It should come as no surprise that a character whose first title I borrowed/pilfered for this blog is near and dear to my heart.  I love Thor.  I love him for the odd amalgam of goofiness and grandeur that Stan Lee and Jack Kirby threw together in his adventures.  You could go from the sci-fi mysticism of Asgard to Thor taking a ride in a New York City taxicab in the span of a page, and it all worked.

So here I am, finally getting around to featuring an issue of ol’ Goldilocks.  Why The Mighty Thor #151?  There’s no special reason, but last week we were all treated to the first look at Thor from the upcoming film adaptation, and there was also a leaked photo of the Destroyer as he’ll appear in the film.  I liked what I saw, and I’m still battling disbelief that next year I’ll actually be plopping my rear end in a theater seat to see Mjonir up on the big screen.  Crazy.  The resultant anticipation is, I suppose, reason enough for me to pluck this one out of the box.

The Thor installment in this issue is actually the midpoint of a larger story.  Poor Sif has had her soul or consciousness or katra or whatever placed inside the Destroyer (by the Queen of the Norns and Loki), though Thor doesn’t know that she’s in there.  She’s trapped inside the machine’s body, and Thor has – once again – been deprived of his godly powers by Odin (no Father of the Year nominations for Odin, I guess).  So both Sif and Thor are up the proverbial creek.

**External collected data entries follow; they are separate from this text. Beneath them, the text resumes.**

theorem State.freeze_only {ls : List Item} {s0 : State} {s : State} {fn : Fn} {qid seq cls : Nat}
    (h0 : changesOnly ls s0 s) (hm : incl [.pairs] ls = true) : changesOnly ls s0 (State.freeze s fn qid seq cls) := by
  unfold State.freeze
  try dsimp only
  repeat' first | with_reducible assumption | with_reducible intro _ | with_reducible apply State.modPair_only

theorem State.freeze_keeps {s0 : State} {s : State} {fn : Fn} {qid seq cls : Nat}
    (h0 : keeps s0 s) : keeps s0 (State.freeze s fn qid seq cls) := by
  unfold State.freeze
  try dsimp only
  repeat' first | with_reducible assumption | with_reducible intro _ | with_reducible apply State.modPair_keeps

theorem State.failRestart_only {ls : List Item} {s0 : State} {s : State} {deleter : Option Nat} {cid : Nat}
    (h0 : changesOnly ls s0 s) (hm : incl [.cmds, .locks, .ctxs, .streams, .ristretto, .semaphores] ls = true) : changesOnly ls s0 (State.failRestart s deleter cid) := by
  unfold State.failRestart
  try dsimp only
  repeat' (first
    | with_reducible assumption
    | with_reducible intro _
    | with_reducible apply State.modCmd_only
    | with_reducible apply State.fail_only
    | exact incl_trans rfl hm)

theorem State.failRestart_keeps {s0 : State} {s : State} {deleter : Option Nat} {cid : Nat}
    (h0 : keeps s0 s) : keeps s0 (State.failRestart s deleter cid) := by
  unfold State.failRestart
  try dsimp only
  repeat' (first
    | with_reducible assumption
    | with_reducible intro _
    | with_reducible apply State.modCmd_keeps
    | with_reducible apply State.fail_keeps)

theorem State.startDelete_only {ls : List Item} {s0 : State} {s : State} {fn : Fn} {qid : Nat} {deleter : Option Nat}
    (h0 : changesOnly ls s0 s) (hm : incl [.rasLog, .fns, .pairs, .cmds, .locks, .pMem, .pColls, .pAcct, .ctxs, .streams, .ristretto, .semaphores, .poison, .slm, .ports, .peers, .transit, .out, .fresh] ls = true) : changesOnly ls s0 (State.startDelete s fn qid deleter) := by
  have hs := @mem_of_incl [.rasLog, .fns, .pairs, .cmds, .locks, .pMem, .pColls, .pAcct, .ctxs, .streams, .ristretto, .semaphores, .poison, .slm, .ports, .peers, .transit, .out, .fresh] ls hm
  unfold State.startDelete
  try dsimp only
  repeat' (first
    | with_reducible assumption
    | with_reducible intro _
    | with_reducible apply State.endWhere_only
    | with_reducible apply State.modPair_only
    | with_reducible apply State.failRestart_only
    | with_reducible apply only_foldl
    | with_reducible apply only_foldl_fst
    | exact incl_trans rfl hm
    | with_reducible apply only_mk
    | exact Or.inr (hs (by decide))
    | with_reducible exact Or.inl rfl
    | with_reducible exact parts_refl
    | (with_reducible refine Or.inl ?_; and_intros <;> with_reducible rfl)
    | exact Or.inl rfl
    | with_reducible refine only_pair (by assumption) ?_
    | dsimp only
    | rw [mk_put]
    | split)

I’m hesitant to delve too deeply into the story since, like I said, this issue is right in the middle of a broader plot.  So instead, just let me tell you why I love the Thor books so much.  There’s really one thing that sets them apart from other contemporaneous titles, and that’s the dialogue.  Here are some examples from just this ish, spoken by our favorite blond:

“I knew thy pose was but a ruse!  But, ’twill avail thee naught!”

“O indescribable ignominy!  He hurls me aside as a child doth hurl a plaything!”

“Get thee back, thou evil abomination!”

“If die I must, let it be ever thus…With hammer in hand…and the cry of battle on my lips!  FOR ASGAAARD!”

I mean, come on.  How can you not love that?  It’s so wonderfully stilted, it has a “so bad it’s good” quality to it.  It makes me smile just typing it.

Which brings me back to my anticipation for the movie – I’m a bit ambivalent as that kind of wordplay finding its way to the actors’ lips.  As much joy as I get from Lee’s antiquarian vocabulary, seeing real flesh and blood people talking that way might make me squirm in my seat.  But then again, the director, Kenneth Branagh, has made film adaptations of Shakespeare’s plays that are very much accessible to modern audiences (especially Much Ado About Nothing), so if anybody can pull such a thing off, I suppose it’s him.  That may even be why they hired him.  We’ll see.

I have my fingers crossed.  Wait.  Let me rephrase that.  Mine fingers are crossed!

3 Comments leave one →
  1. May 4, 2010 7:19 pm

    In sweeping terms, I’m with you 100%. “The Mighty Thor” #182 was my first Marvel comic purchase.

    My socks were totally blown off. I was always a fan of Norse Mythology and here it had been made into superhero stuff. COOL. The series and character has soared to the heights and dipped into the sewer in the decades since then, but Thor has remained a personal favourite.

    Where we part ways is the “so bad it’s good” phraseology. One only has to get into a Shakespeare Rhythm and it works right well. I’d still take tortured pseudo-Shakespearean than some of the modern lingo various modern hack writers have coming out of Thor’s mouth.

    • May 4, 2010 8:14 pm

      Your point is well taken. I didn’t really mean to say Thor’s verbiage was “bad,” just that it works in spite of being so clunky. And that it works quite well at that, especially when, as you say, you get into it. Also, I couldn’t agree more with your “modern lingo” criticism – it’s like in the 70’s comics when a writer would have a hero say to some wayward youths “Hey you hepcats, let me rap with you for a sec.” Cringe-worthy.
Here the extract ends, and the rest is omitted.